Button, or disk, batteries, however, are a special case. Batteries can cause destruction to surrounding tissues via liquefaction necrosis as the chemicals within them leak. For this reason, button batteries should be removed immediately to prevent further damage. In addition, unlike other objects that if swallowed will pass through the digestive tract without harm, batteries can cause necrosis to the tissues of the GI tract as well. All attempts should be made to prevent their being swallowed, and turning a relatively simple FB case into one requiring endoscopic removal.
PITrick of the trade: If magnets are useful during construction, why not in the emergency department? Most hardware stores sell a very small but very strong magnet. (See photo 1.) It is quite narrow and comes attached to a telescoping wand for reaching behind large obstacles and into crevices to retrieve screws, nuts, bolts, and small tools that have fallen out of reach. Coincidentally, this tool also fits perfectly into a toddler’s nose.
Before attempting this technique, ensure that the item being retrieved is a ferromagnetic metal. A great way to verify this is to test a similar item beforehand to ensure that it is attracted to the magnet with adequate force. A quality of ferromagnetic metals is that they can be strengthened by the addition of other magnets in series.
By attaching an even stronger magnet—such as the pacer magnet kept in most EDs—to the handle of the telescoping magnet, you can strengthen the magnetic force at the tip.

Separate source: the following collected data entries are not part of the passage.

-- ==== Sys2Proof/Machine/Engines.lean ====
section
/-! DEFINITION. The COP instructions: issue of engine operations with their checks (R263 to R265, R330 to R335). -/

namespace Sys2Proof.Machine

/-- The path of a function by func7 (R164, R214). -/
def copPath (func : Nat) : Nat :=
  if func < 0x10 then 2 else if func < 0x28 then 3 else if func < 0x30 then 4 else if func < 0x40 then 5
  else if func < 0x48 then 6 else 7

/-- The operations on a loom that wait in a unit's queue. -/
def State.queuedOn (s : State) (die loom path : Nat) : Nat :=
  (s.ops.filter (fun e =>
    let t := s.teamAt (e.2.pick / 64)
    e.2.path == path && e.2.phase == .queued && t.die == die && t.loom == loom && e.2.func != 0x41)).length

/-- The places of a unit's queue (R334). -/
def queuePlaces : Nat → Nat
  | 2 => 32
  | 3 => 8
  | 6 => 4
  | _ => 16

/-- Whether the unit's queue has no place for an operation; SS.PEEK takes none (R392). -/
def State.queueFull (s : State) (func : Nat) : Bool :=
  func != 0x41 && decide (queuePlaces (copPath func) ≤ s.queuedOn s.team.die s.team.loom (copPath func))

/-- Where a function's record or answer lies: 0 in w(a), 1 in w(b), 2 nowhere; its size and whether it is read (R330). -/
def copRecord (func : Nat) : Nat × Nat × Bool :=
  if func < 0x10 then (0, 64, true)
  else if func = 0x15 then (2, 1, false)
  else if func < 0x28 then (0, 64, true)
  else if func < 0x40 then (0, 32, true)
  else if func = 0x40 then (0, 128, true)
  else if func = 0x41 then (0, 16, false)
  else if func = 0x48 then (0, 8, false)
  else if func = 0x49 then (0, 16, true)
  else if func = 0x50 then (0, 8, false)
  else if func < 0x60 then (2, 1, false)
  else if func = 0x60 then (1, 16, false)
  else (1, 16, true)

/-- The issue-time checks of a collective descriptor (R332, R362). -/
def coFields (func d : Nat) : List FieldCheck :=
  let red := func == 0x30
  let bc := func == 0x31
  let sig := func == 0x34
  let f (used : Bool) (lo n : Nat) (bad : Bool) : FieldCheck := if used then (lo, bad) else unusedField d lo n
  let len := bits d 160 32
  [ f (!red) 12 9 false, unusedField d 21 3, f red 24 2 false, f red 26 2 (bits d 26 2 == 3), f (!sig) 28 1 false,
    f (red || bc) 29 1 false, unusedField d 30 2, f (!sig) 32 56 (bits d 32 56 % 4 != 0), unusedField d 88 8,
    (96, bits d 96 56 % (if sig then 8 else 4) != 0), unusedField d 152 8,
    f (!sig) 160 32 (len == 0 || (!red && len % 4 != 0)), f sig 192 64 false ]

/-- The bytes of a CO operation's local data. -/
def Op.coLen (o : Op) : Nat := if o.func = 0x30 then o.f 160 32 * (if o.f 24 2 = 3 then 2 else 4) else o.f 160 32

/-- The write region of an operation (R335). -/
def State.writeRegion (s : State) (o : Op) : Region :=
  if o.func < 0x10 then s.shRegion o.func o
  else if o.func < 0x28 then s.mxRegion o
  else if o.func < 0x30 then o.gaRegion
  else match o.func with
    | 0x30 => if bit o.desc 29 then [(o.f 96 56, o.coLen)] else []
    | 0x31 => if bit o.desc 29 then [(o.f 96 56, o.coLen)] else []
    | 0x33 => if bit o.desc 28 then [(o.f 32 56, o.coLen)] else []
    | 0x40 => s.ssRegion o
    | 0x41 => [(o.wa.toNat, 16)]
    | 0x48 => [(o.wa.toNat, 8)]
    | 0x50 => [(o.wa.toNat, 8)]
    | 0x60 => [(o.wb.toNat, 16)]
    | 0x61 => [(o.wb.toNat + 8, 8)]
    | _ => []

/-- The issue-time field checks of a function on its descriptor and snapshots. -/
def State.copFields (s : State) (o : Op) : List FieldCheck :=
  let tiles := lrTiles s.team.lr
  if o.func < 0x10 then shFields o.func o.desc
  else if o.func = 0x15 then []
  else if o.func < 0x28 then o.mxChecks tiles
  else if o.func < 0x30 then gaFields o.func o.desc
  else if o.func < 0x40 then coFields o.func o.desc
  else if o.func = 0x40 then ssFields tiles o.desc
  else if o.func = 0x49 then [unusedField o.desc 64 64]
  else []

/-- The issue-time checks of a register operand: the cause, TVAL being 0 (R330, R332, R346, R350). -/
def State.copOperandBad (s : State) (o : Op) : Option Cause :=
  match o.func with
  | 0x15 => if (ones (bits o.wa.toNat 0 16) 16).any (fun t => decide (lrTiles s.team.lr ≤ t)) then some .illOperand else none
  | 0x11 =>
    let m := bits o.gang.toNat 0 48
    if !bit m s.pick.index || popc m 48 < 2 || decide (6 < popc m 48) || decide (2 ^ lrP s.team.lr ≤ m) then
      some .jointMismatch else none
  | 0x51 => if 4096 ≤ o.wa.toNat then some .illOperand else none
  | 0x52 => if 4096 ≤ o.wa.toNat then some .illOperand else none
  | 0x60 => if 8 ≤ o.wa.toNat then some .illOperand else none
  | 0x61 => if 8 ≤ o.wa.toNat then some .illOperand else none
  | _ => none

/-- The format codes that an operation names in its descriptor or its snapshot (R499). -/
def Op.codes (o : Op) : List Nat :=
  let sc := if o.mxSc then [o.mxSfmt] else []
  match o.func with
  | 0x01 => [o.shTfmt]
  | 0x02 => [o.shTfmt]
  | 0x03 => [o.shTfmt]
  | 0x10 => [o.fa, o.fb, o.fc] ++ sc
  | 0x11 => [o.fa, o.fb, o.fc] ++ sc
  | 0x12 => [o.fa, o.fb, o.fc]
  | 0x13 => [o.fa, o.fc] ++ sc
  | 0x14 => [o.fa, o.fb, o.fc] ++ sc
  | 0x16 => if bit o.desc 240 then [o.fc] else [o.fc, o.fd]
  | 0x40 => [o.f 56 4, o.f 60 4, o.f 64 4]
  | _ => []

/-- Whether a slot that an operation names is being bound. -/
def State.codesWait (s : State) (o : Op) : Bool :=
  o.codes.any (fun c => match s.fmtGet s.team c with | .wait => true | _ => false)

/-- The granules of a region set in flight for an operation (R150, R335). -/
def Op.marks (o : Op) (k : Nat) (r : Region) : List Inflight :=
  (r.filter (fun (a, n) => decide (a < 2 ^ 20 ∧ 0 < n))).map (fun (a, n) =>
    { op := k, pick := o.pick, path := o.path, batch := o.batch, lo := a / 256, hi := min 4095 ((a + n - 1) / 256) })

/-- The drafts bound to the slots that the team refers to (R378, R499). -/
def State.boundSlots (s : State) : List (Nat × Draft) :=
  let m := s.team
  (ones m.refs.toNat 8).filterMap (fun n =>
    let x := s.slotAt m.die m.loom n
    if x.loading.isSome then none else x.bound.map (fun d => (n, d)))

/-- The issue reply, and the sequence number a collective takes (R330, R363). -/
def State.takeSeq (s : State) (o : Op) : Nat × State :=
  if o.func = 0x30 ∨ o.func = 0x31 then
    let c := s.ctx
    let g := o.f 0 12
    let n := tget 0 c.cseq g
    (n, s.setCtxAt s.team.ctx { c with cseq := tput 0 c.cseq g (n + 1) })
  else (0, s)

/-- The in-flight bits of an operation whose record could not be read at its issue are set once it can be (R150). -/
def State.markLate (s : State) (k : Nat) (o : Op) : State :=
  let s1 : State := { s with cur := o.pick }
  let m := s.teamAt (o.pick / 64)
  if m.inflight.any (fun x => x.op == k) then s
  else s.setTeamAt (o.pick / 64) { m with inflight := m.inflight ++ o.marks k (s1.writeRegion o) }

/-- Steps 2 to 4 of R264 and the reply of R265: the operation is in flight. SS.PEEK is answered as it is accepted (R392). -/
def State.issueOp (s : State) (o : Op) (d : BitVec 6) : State :=
  let k := s.nextOp
  let (seq, s1) := s.takeSeq o
  let (told, s1) := if o.func = 0x41 then s1.peekAnswer else (0, s1)
  let o1 := { o with cseq := seq, ord := k, phase := if o.func = 0x11 then .latched else .queued, told
                     ids := s.knownIds s.scalarAgent, binds := s.boundSlots }
  let p := s1.pick
  let p1 := { p with seed := if bits p.fmtr.toNat 16 3 = 5 then seedStep p.seed else p.seed }.opJoin o.path o.batch
  let s2 := ({ s1 with ops := s1.ops ++ [(k, o1)], nextOp := k + 1 }).setPick p1
  let s3 := s2.setTeam { s2.team with inflight := s2.team.inflight ++ o1.marks k (s.writeRegion o) }
  if o.blocking then
    (s3.setPick { s3.pick with
      wait := .cop k (if d = 0 then none else some (s3.pick.abs d)) (s3.pick.spc + 4), bkExempt := false }).count
      s3.team.die 0x001 1
  else (s3.setS d (BitVec.ofNat 32 seq)).advance

/-- The operation that a COP would issue, with its descriptor as the scalar agent reads it. -/
def State.copOp (s : State) (func : Nat) (wa wb : Word) (blk : BitVec 1) (desc : Nat) : Op :=
  let p := s.pick
  { pick := s.cur, func, path := copPath func, batch := (p.path (copPath func)).opened.num, wa, wb, desc
    fmtr := p.fmtr, tcfg := p.tcfg, gang := p.gang, seed := p.seed, blocking := blk == 1
    xseq := p.xseq, inst := s.inst.setWidth 32, lr := s.team.lr }

/-- A COP (R263 to R265, R331, R332): it stalls until its unit takes it and no drain or binding holds it, is checked, and
issues. -/
def State.cop (s : State) (func : Nat) (d a b : BitVec 6) (blk : BitVec 1) : Out :=
  s.withOperands [a, b] [d] fun w =>
    let (where_, size, read) := copRecord func
    let at_ := (if where_ = 1 then w b else w a).toNat
    let o := s.copOp func (w a) (w b) blk (if read then s.readScr s.scalarAgent s.pick.team at_ size else 0)
    if s.pick.drains o.path || s.queueFull func || s.codesWait o then s.stall
    else if where_ ≠ 2 ∧ at_ % size ≠ 0 then s.trapS .misalign (BitVec.ofNat 64 at_)
    else if where_ ≠ 2 ∧ !s.team.inRange at_ size then s.trapS .bounds (BitVec.ofNat 64 at_)
    else if read && s.team.scratchBad at_ size then s.trapS .dataPoison (BitVec.ofNat 64 at_)
    else
      let s1 := if read then s.noteLook s s.scalarAgent .plain false (scrCells s.pick.team at_ size) else s
      match firstBad (s.copFields o) with
      | some n => s1.trapS .illOperand (BitVec.ofNat 64 n)
      | none =>
        match s.copOperandBad o with
        | some c => s1.trapS c 0
        | none => .next (s1.issueOp o d)

/-- The issue of SH.COPY (R339). -/
def execShCopy (d a : BitVec 6) (blk : BitVec 1) (s : State) : Out := s.cop 0x00 d a 0 blk

/-- The issue of SH.TLD (R342). -/
def execShTld (d a : BitVec 6) (blk : BitVec 1) (s : State) : Out := s.cop 0x01 d a 0 blk

/-- The issue of SH.TST (R343). -/
def execShTst (d a : BitVec 6) (blk : BitVec 1) (s : State) : Out := s.cop 0x02 d a 0 blk

/-- The issue of SH.QNT (R344). -/
def execShQnt (d a : BitVec 6) (blk : BitVec 1) (s : State) : Out := s.cop 0x03 d a 0 blk

/-- The issue of SH.FILL (R340). -/
def execShFill (d a : BitVec 6) (blk : BitVec 1) (s : State) : Out := s.cop 0x04 d a 0 blk

/-- The issue of MX.MMA (R349). -/
def execMxMma (d a : BitVec 6) (blk : BitVec 1) (s : State) : Out := s.cop 0x10 d a 0 blk

/-- The issue of MX.MMAJ (R350). -/
def execMxMmaj (d a : BitVec 6) (blk : BitVec 1) (s : State) : Out := s.cop 0x11 d a 0 blk

/-- The issue of MX.UNF (R352). -/
def execMxUnf (d a : BitVec 6) (blk : BitVec 1) (s : State) : Out := s.cop 0x12 d a 0 blk

/-- The issue of MX.MV (R353). -/
def execMxMv (d a : BitVec 6) (blk : BitVec 1) (s : State) : Out := s.cop 0x13 d a 0 blk

/-- The issue of MX.OUT (R354). -/
def execMxOut (d a : BitVec 6) (blk : BitVec 1) (s : State) : Out := s.cop 0x14 d a 0 blk

/-- The issue of MX.ZERO (R355). -/
def execMxZero (d a : BitVec 6) (blk : BitVec 1) (s : State) : Out := s.cop 0x15 d a 0 blk

/-- The issue of MX.ST (R356). -/
def execMxSt (d a : BitVec 6) (blk : BitVec 1) (s : State) : Out := s.cop 0x16 d a 0 blk

/-- The issue of GA.GATH (R359). -/
def execGaGath (d a : BitVec 6) (blk : BitVec 1) (s : State) : Out := s.cop 0x28 d a 0 blk

/-- The issue of GA.SCAT (R359). -/
def execGaScat (d a : BitVec 6) (blk : BitVec 1) (s : State) : Out := s.cop 0x29 d a 0 blk

/-- The issue of GA.SEGRED (R360). -/
def execGaSegred (d a : BitVec 6) (blk : BitVec 1) (s : State) : Out := s.cop 0x2A d a 0 blk

/-- The issue of CO.ALLRED (R364). -/
def execCoAllred (d a : BitVec 6) (blk : BitVec 1) (s : State) : Out := s.cop 0x30 d a 0 blk

/-- The issue of CO.BCAST (R365). -/
def execCoBcast (d a : BitVec 6) (blk : BitVec 1) (s : State) : Out := s.cop 0x31 d a 0 blk

/-- The issue of CO.PUT (R366). -/
def execCoPut (d a : BitVec 6) (blk : BitVec 1) (s : State) : Out := s.cop 0x32 d a 0 blk

/-- The issue of CO.GET (R366). -/
def execCoGet (d a : BitVec 6) (blk : BitVec 1) (s : State) : Out := s.cop 0x33 d a 0 blk

/-- The issue of CO.SIGNAL (R367). -/
def execCoSignal (d a : BitVec 6) (blk : BitVec 1) (s : State) : Out := s.cop 0x34 d a 0 blk

/-- The issue of SS.RUN (R380). -/
def execSsRun (d a : BitVec 6) (blk : BitVec 1) (s : State) : Out := s.cop 0x40 d a 0 blk

/-- The issue of SS.PEEK (R392). -/
def execSsPeek (d a : BitVec 6) (blk : BitVec 1) (s : State) : Out := s.cop 0x41 d a 0 blk

/-- The issue of WD.NEXT (R369). -/
def execWdNext (d a : BitVec 6) (blk : BitVec 1) (s : State) : Out := s.cop 0x48 d a 0 blk

/-- The issue of WD.LAUNCH (R371). -/
def execWdLaunch (d a : BitVec 6) (blk : BitVec 1) (s : State) : Out := s.cop 0x49 d a 0 blk

/-- The issue of TK.NEXT (R373). -/
def execTkNext (d a : BitVec 6) (blk : BitVec 1) (s : State) : Out := s.cop 0x50 d a 0 blk

/-- The issue of TK.DONE (R374). -/
def execTkDone (d a : BitVec 6) (blk : BitVec 1) (s : State) : Out := s.cop 0x51 d a 0 blk

/-- The issue of TK.ADD (R376). -/
def execTkAdd (d a b : BitVec 6) (blk : BitVec 1) (s : State) : Out := s.cop 0x52 d a b blk

/-- The issue of FM.QUERY (R377). -/
def execFmQuery (d a b : BitVec 6) (blk : BitVec 1) (s : State) : Out := s.cop 0x60 d a b blk

/-- The issue of FM.REQ (R378). -/
def execFmReq (d a b : BitVec 6) (blk : BitVec 1) (s : State) : Out := s.cop 0x61 d a b blk

end Sys2Proof.Machine
end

The advantages of using a magnet for removal of a foreign body are that this technique is not affected by the shape of the object, and it can be performed with minimal visualization. Furthermore, the risk of pushing the foreign body farther into the nose is minimal.
Once you have made contact with the object (you may or may not be able to feel this), it has become affixed to the magnet and can be pulled out. This technique should not, however, be used with objects with sharp edges that may lacerate the nasal tissues as they are pulled through. If the object being removed becomes lodged, gentle twisting and traction should help dislodge it.
Not all FBs are inserted. Patients can present with FBs that have become circumferentially stuck around fingers and other appendages.
In one case, a patient had decided to place 12 quarter-inch-thick (6 mm) steel rings around the shaft of his penis. We started our attempt to remove the rings by using the standard ring cutter. After only a few minutes, the ring cutter broke while making only a small scratch on the surface of the rings. Steel is much harder than the usual precious metals found in jewelry.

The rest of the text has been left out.